LCMS before the Supreme Court

LCMS before the Supreme Court January 11, 2012

The case of Hosanna-Tabor Evangelical Lutheran School vs. the EEOC is being argued before the Supreme Court.   J. Christian Adams sees the Justice Department’s case as being a major assault on religious liberty.  Here is his take:

Like so much from this Justice Department, Holder’s radical legal positions are at odds with long American traditions. This latest species of Holder’s radicalism is a frontal attack on faith communities.

In the case of Hosanna-Tabor Evangelical Lutheran Church and School v. The U.S. Equal Employment Opportunity Commission, Holder’s DOJ argued that a church cannot fire an employee for acting contrary to church teaching, and contrary to an employment contract that incorporates that teaching. A teacher filed a complaint to the government about how the school handled her narcolepsy, which presumably would involve sleeping at work. The church school then fired the teacher because the church forbids lawsuits among believers based on 1 Corinthians 6:1-8. (“But instead, one brother takes another to court—and this in front of unbelievers!”)

This particular Lutheran church had well established dispute resolution mechanisms within the church, and based on church teaching. Instead, the teacher went to the government, contrary to church teaching.

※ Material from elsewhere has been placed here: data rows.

def slotFlags (x : Xfer) : Nat := 2 ^ 30 + b2n x.taken * 2 ^ 29

def boundaryOf (c : Core) : Bound :=
  match c.xfer, c.rep, c.redo, c.wait with
  | some x, _, _, _ => ⟨x.addr, c.status, slotFlags x, x.target⟩
  | none, some r, _, _ =>
    ⟨r.addr, BitVec.ofNat 32 (c.status.toNat % 2 ^ 22 + b2n r.ni * 2 ^ 22 + r.left % 512 * 2 ^ 23), 0, 0⟩
  | none, none, some x, _ => ⟨x.addr, c.status, slotFlags x, x.target⟩
  | none, none, none, some (.angle _ a) => ⟨a, (c.setStat bWRESUME true).status, 0, 0⟩
  | none, none, none, some (.tick _ a) => ⟨a, (c.setStat bWRESUME true).status, 0, 0⟩
  | none, none, none, _ => ⟨c.pc, c.status, 0, 0⟩

/-- A cause: vector, EINFO, and the bits INT and POS of ECAUSE. -/
structure Exc where
  vec : Nat
  info : Nat
  int : Bool
  pos : Nat
deriving DecidableEq, Repr

def causeWord (e : Exc) (b : Bound) : Word :=
  BitVec.ofNat 32 (b2n e.int * 2 ^ 31 + b.flags + e.pos % 256 * 2 ^ 8 + e.vec % 128)

/-- Entry v of the vector table: the handler, NI and its budget; none where it is malformed or uncorrectable, or the
handler lies outside the exception code capability (R351, R352, R378). -/
def vectorAt (s : State) (n v : Nat) : Option (Nat × Bool × Nat) :=
  let c := s.core n
  let a := c.tbase + 8 * v
  let e := natOfBytes (memBytes s (regionOf (coreDie n) a) 8)
  let h := natBits e 2 30 * 4
  let k := c.rdS scEXCAP
  if (readFault s (coreDie n) a 8).isSome ∨ e / 2 ^ 42 ≠ 0 ∨ e % 4 ≠ 0 ∨ k.usable = false ∨ k.perm pEXEC = false ∨
      k.covers h 4 = false then none
  else some (h, natBit e 32, if natBits e 33 9 = 0 then 512 else natBits e 33 9)

/-- DOUBLE_FAULT with a cause of R366, or the stop of the core while DFACT is 1 (R368). -/
def doubleFault (n cause info : Nat) (b : Bound) (s : State) : State :=
  let c := s.core n
  if c.df.isSome then coreStop n s
  else
    exCount n (exPost n 0 3 cause ((maxSpan n c.span s).mapCore n fun c => c.dfEnter b.epc b.stat cause info))

def levelOf (c : Core) (e : Exc) (b : Bound) : SaveLevel :=
  ⟨b.epc, b.stat, c.pcc, causeWord e b, e.info, b.btgt, c.gie, c.ni, c.nib, abandoned c⟩

/-- A level is pushed and the window rotated; GIE, RCNT, RNI and WRESUME clear (R285, R356). -/
def Core.push (c : Core) (e : Exc) (b : Bound) : Core :=
  let l := levelOf c e b
  let c := c.leave.rotateIn
  { c with sb := l :: c.sb, gie := false, status := BitVec.ofNat 32 (c.status.toNat % 2 ^ 21) }

/-- Execution goes to a handler, with its NI state (R352, R363, R365); `go` where a deferral span that is under way
goes on in an NI handler. -/
def Core.toHandler (c : Core) (h : Nat × Bool × Nat) (go : Bool) : Core :=
  { c with pc := h.1, pcc := c.rdS scEXCAP, ni := h.2.1, nib := h.2.2, span := if h.2.1 && go then c.span else 0 }

/-- The ceiling of a deferral span: NILIM of E0 to E3 (R81, R363); S0 has none. -/
def spanLimit (s : State) (n : Nat) : Nat := if n = 4 then 512 else nilim s n
/-- A REPN defers recognition (R364). -/
def deferring (s : State) (n : Nat) : Bool :=
  match (s.core n).rep with
  | some r => r.ni && decide ((s.core n).span < spanLimit s n)
  | none => false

Holder’s Justice Department believes that religious schools should not be able to enjoy a longstanding exemption to various employment laws which conflict with church teaching, or, the “ministerial exception.”

Assistant to the Solicitor General Leondra R. Kruger argued that the religious school could not fire the teacher for filing a complaint to the government even if church teaching forbids it.  At oral argument, Kruger advocated positions so extreme that even Justice Elena Kagan appeared to reject them.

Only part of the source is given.